AC Coupled Gate Drives -- What are they good for?

The only reason to use a capacitively coupled gate drive is if for some reason a negative voltage is needed on the FET gate when the FET is turned off. A problem with the AC drive is that an amount of positive gate voltage is always lost from the input drive levels, and it will be a variable amount depending on the duty cycle of the drive waveform or the clamping voltage.

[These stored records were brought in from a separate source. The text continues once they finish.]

-- ==== Sys2Proof/Laws/Text.lean ====
section
/-! SUPPORT. Lemmas about splitting, tokens and decimal numerals. -/

namespace Sys2Proof

/-! ### splitText -/

theorem splitText_ne_nil (t : Text) : splitText t ≠ [] := by
  cases t with
  | nil => simp [splitText]
  | cons c t =>
    unfold splitText
    split_ifs
    · simp
    · split <;> simp

theorem splitText_sep (t : Text) : splitText (sepChar :: t) = [] :: splitText t := by simp [splitText]

theorem splitText_cons {c : Char} (h : c ≠ sepChar) {t k : Text} {ks : List Text} (ht : splitText t = k :: ks) :
    splitText (c :: t) = (c :: k) :: ks := by
  simp [splitText, h, ht]

/-- A text without a separator is one token. -/
theorem splitText_token {k : Text} (h : sepChar ∉ k) : splitText k = [k] := by
  induction k with
  | nil => rfl
  | cons c k ih =>
    simp only [List.mem_cons, not_or] at h
    exact splitText_cons (Ne.symm h.1) (ih h.2)

/-- The first separator ends the first token. -/
theorem splitText_token_sep {k : Text} (h : sepChar ∉ k) (t : Text) :
    splitText (k ++ sepChar :: t) = k :: splitText t := by
  induction k with
  | nil => exact splitText_sep t
  | cons c k ih =>
    simp only [List.mem_cons, not_or] at h
    exact splitText_cons (Ne.symm h.1) (ih h.2)

/-! ### The token at the front -/

theorem tokenChars_append_afterToken (t : Text) : tokenChars t ++ afterToken t = t := List.takeWhile_append_dropWhile

theorem sepChar_not_mem_tokenChars (t : Text) : sepChar ∉ tokenChars t := fun h => by
  simpa using List.mem_takeWhile_imp h

/-- Behind the token at the front stands nothing or a separator. -/
theorem afterToken_cases (t : Text) : afterToken t = [] ∨ ∃ u, afterToken t = sepChar :: u := by
  unfold afterToken
  induction t with
  | nil => simp
  | cons c t ih =>
    by_cases h : c = sepChar
    · exact .inr ⟨t, by simp [h]⟩
    · simpa [List.dropWhile_cons, h] using ih

theorem tokenChars_append {k rest : Text} (h : sepChar ∉ k) (hr : rest = [] ∨ ∃ u, rest = sepChar :: u) :
    tokenChars (k ++ rest) = k ∧ afterToken (k ++ rest) = rest := by
  have hk : ∀ c ∈ k, (c != sepChar) = true := fun c hc => by
    simpa using fun e : c = sepChar => h (e ▸ hc)
  unfold tokenChars afterToken
  rw [List.takeWhile_append_of_pos hk, List.dropWhile_append_of_pos hk]
  rcases hr with rfl | ⟨u, rfl⟩ <;> simp

/-- The tokens of a text: the one at the front, and those behind its separator. -/
theorem splitText_front (t : Text) :
    (afterToken t = [] ∧ splitText t = [tokenChars t]) ∨
    ∃ u, afterToken t = sepChar :: u ∧ splitText t = tokenChars t :: splitText u := by
  have e := tokenChars_append_afterToken t
  have n := sepChar_not_mem_tokenChars t
  rcases afterToken_cases t with h | ⟨u, h⟩
  · exact .inl ⟨h, by rw [h, List.append_nil] at e; rw [← splitText_token n, e]⟩
  · exact .inr ⟨u, h, by rw [h] at e; rw [← splitText_token_sep n, e]⟩

/-! ### Numerals -/

theorem digitChar_toNat {d : Nat} (h : d < 10) : (digitChar d).toNat = 48 + d := by
  interval_cases d <;> rfl

theorem isDecDigit_digitChar {d : Nat} (h : d < 10) : isDecDigit (digitChar d) = true := by
  simp [isDecDigit, digitChar_toNat h]; omega

theorem decimalFrom_append (acc : Nat) (t u : Text) :
    decimalFrom acc (t ++ u) = decimalFrom (decimalFrom acc t) u := by
  induction t generalizing acc with
  | nil => rfl
  | cons c t ih => exact ih _

theorem decimalDigits_small {n : Nat} (h : n < 10) (fuel : Nat) : decimalDigits (fuel + 1) n = [digitChar n] := by
  rw [decimalDigits, if_pos h]

theorem decimalDigits_large {n : Nat} (h : ¬ n < 10) (fuel : Nat) :
    decimalDigits (fuel + 1) n = decimalDigits fuel (n / 10) ++ [digitChar (n % 10)] := by
  rw [decimalDigits, if_neg h]

theorem decimalFrom_digit (acc : Nat) {d : Nat} (h : d < 10) : decimalFrom acc [digitChar d] = 10 * acc + d := by
  show 10 * acc + ((digitChar d).toNat - 48) = _
  rw [digitChar_toNat h]
  omega

theorem decimalDigits_spec {fuel n : Nat} (h : n < fuel) :
    decimalFrom 0 (decimalDigits fuel n) = n ∧ (∀ c ∈ decimalDigits fuel n, isDecDigit c = true) ∧
      decimalDigits fuel n ≠ [] := by
  induction fuel generalizing n with
  | zero => omega
  | succ f ih =>
    by_cases hn : n < 10
    · rw [decimalDigits_small hn, decimalFrom_digit 0 hn]
      exact ⟨by omega, by simp only [List.mem_singleton, forall_eq]; exact isDecDigit_digitChar hn, by simp⟩
    · obtain ⟨h₁, h₂, h₃⟩ := ih (n := n / 10) (by omega)
      have hm : n % 10 < 10 := Nat.mod_lt _ (by omega)
      rw [decimalDigits_large hn, decimalFrom_append, h₁, decimalFrom_digit _ hm]
      refine ⟨by omega, fun c hc => ?_, by simp⟩
      rcases List.mem_append.1 hc with hc | hc
      · exact h₂ c hc
      · exact List.mem_singleton.1 hc ▸ isDecDigit_digitChar hm

/-- R92: the numeral of a number has it as its value. -/
theorem decimalValue_decimalText (n : Nat) : decimalValue (decimalText n) = n := (decimalDigits_spec (by omega)).1

theorem decimalText_digits (n : Nat) : (decimalText n).all isDecDigit = true :=
  List.all_eq_true.2 (decimalDigits_spec (by omega)).2.1

theorem decimalText_ne_nil (n : Nat) : decimalText n ≠ [] := (decimalDigits_spec (by omega)).2.2

/-- R203: the token of a command is valid and stands for it. -/
theorem parseWait_decimalText {n : Nat} (h : n ≠ 0) : parseWait (decimalText n) = .ok (.wait n) := by
  simp only [parseWait, decimalText_ne_nil, decimalText_digits, decimalValue_decimalText, h, if_false, if_true]

theorem sepChar_not_mem_tokenText (c : Command) : sepChar ∉ tokenText c := by
  cases c with
  | setDTR b => cases b <;> decide
  | setRTS b => cases b <;> decide
  | wait n =>
    intro h
    rcases List.mem_cons.1 h with h | h
    · exact absurd h (by decide)
    · have := List.all_eq_true.1 (decimalText_digits n) _ h
      exact absurd this (by decide)

end Sys2Proof
end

In this case where the clamp circuit has been removed the peak \$V_{\text{GS}}\$ is a function of duty cycle (DC) as well as source value. The drive signal on the FET side of the coupling capacitor (\$C_c\$) will be normalized to the average value by the passive pull down \$R_{\text{GS}}\$ and would be equal to \$\text{(1-DC)} V_{\text{DRV}}\$. For example with 6.4V \$V_{\text{DRV}}\$, if the switch duty cycle is 50% then the high state \$V_{\text{GS}}\$ would be 3.2V. If duty cycle were 20% the high state \$V_{\text{GS}}\$ would be 5.1V.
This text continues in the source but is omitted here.